[Data extracted from a collection]
/-- Place the first queued placement of a shuffler (R236 to R239): the row is taken from its group's pool, and each move
writes its copy before the source is cleared, so no search misses a route. -/
def placeRoute (d : Nat) (p : Placement) (s : State) : State :=
  let rs := sliceRoutes s p.slice
  if rs.any (sameKey p.route) then
    let merge := fun (x : Route) => if sameKey p.route x then
        { x with r0 := p.route.r0.or x.r0, r1 := p.route.r1.or x.r1 } else x
    { s with routes := { s.routes with slices := mset [] s.routes.slices p.slice (rs.map merge) } }
  else
    let g := groupOf p.route.length
    let s1 := refillPool p.slice g [3, 2, 1, 0] (rowsOf p.route.v6 p.route.length - poolRows s p.slice g) s
    let fresh := fun (k : Nat) => !(k / 2 ^ 48 == 2 && k % 2 ^ 32 / 40960 == p.slice)
    { s1 with
      lostEntries := s1.lostEntries.filter fresh
      badEntries := s1.badEntries.filter fresh
      routes := { s1.routes with
        slices := mset [] s1.routes.slices p.slice (placeRow p.route rs)
        moves := mset 0 s1.routes.moves d ((mget 0 s1.routes.moves d + movesFor rs p.route.length) % 2 ^ 32) } }

/-- PLACEMENT: shuffler d places its oldest queued route (R236). -/
def execPlacement (d : Fin 2) (s : State) : Host.Outcome State Fault Refusal :=
  .next (if d.val = 0 then
      match s.routes.queue0 with
      | [] => s
      | p :: ps => placeRoute 0 p { s with routes := { s.routes with queue0 := ps } }
    else
      match s.routes.queue1 with
      | [] => s
      | p :: ps => placeRoute 1 p { s with routes := { s.routes with queue1 := ps } })

/-- ROUTE_SCRUB: the scrubber compares one route row with its shadow and repairs a mismatch by a make-before-break copy
(R237, R251): a row that fails parity, or one whose cells the command says differ. -/
def execRouteScrub (slice : Fin 64) (row : Nat) (mismatch : Bool) (s : State) : Host.Outcome State Fault Refusal :=
  let idx := slice.val * 40960 + row
  .next (if row < 40960 ∧ (mismatch ∨ badEntry s 2 0 idx) then
      raise (.rslice slice.val) Ev.tableRepaired (2 + idx * 2 ^ 18) (endLoss (tblKey 2 0 idx) s)
    else s)

end Sys2Proof.Machine
end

[WHAT IS BEING ASKED]
Write out word for word only the lines from the start of the entries down to the line with "r0 := p.route.r0.or", please, including both ends.

[ANSWER TO THIS EXERCISE]
/-- Place the first queued placement of a shuffler (R236 to R239): the row is taken from its group's pool, and each move
writes its copy before the source is cleared, so no search misses a route. -/
def placeRoute (d : Nat) (p : Placement) (s : State) : State :=
  let rs := sliceRoutes s p.slice
  if rs.any (sameKey p.route) then
    let merge := fun (x : Route) => if sameKey p.route x then
        { x with r0 := p.route.r0.or x.r0, r1 := p.route.r1.or x.r1 } else x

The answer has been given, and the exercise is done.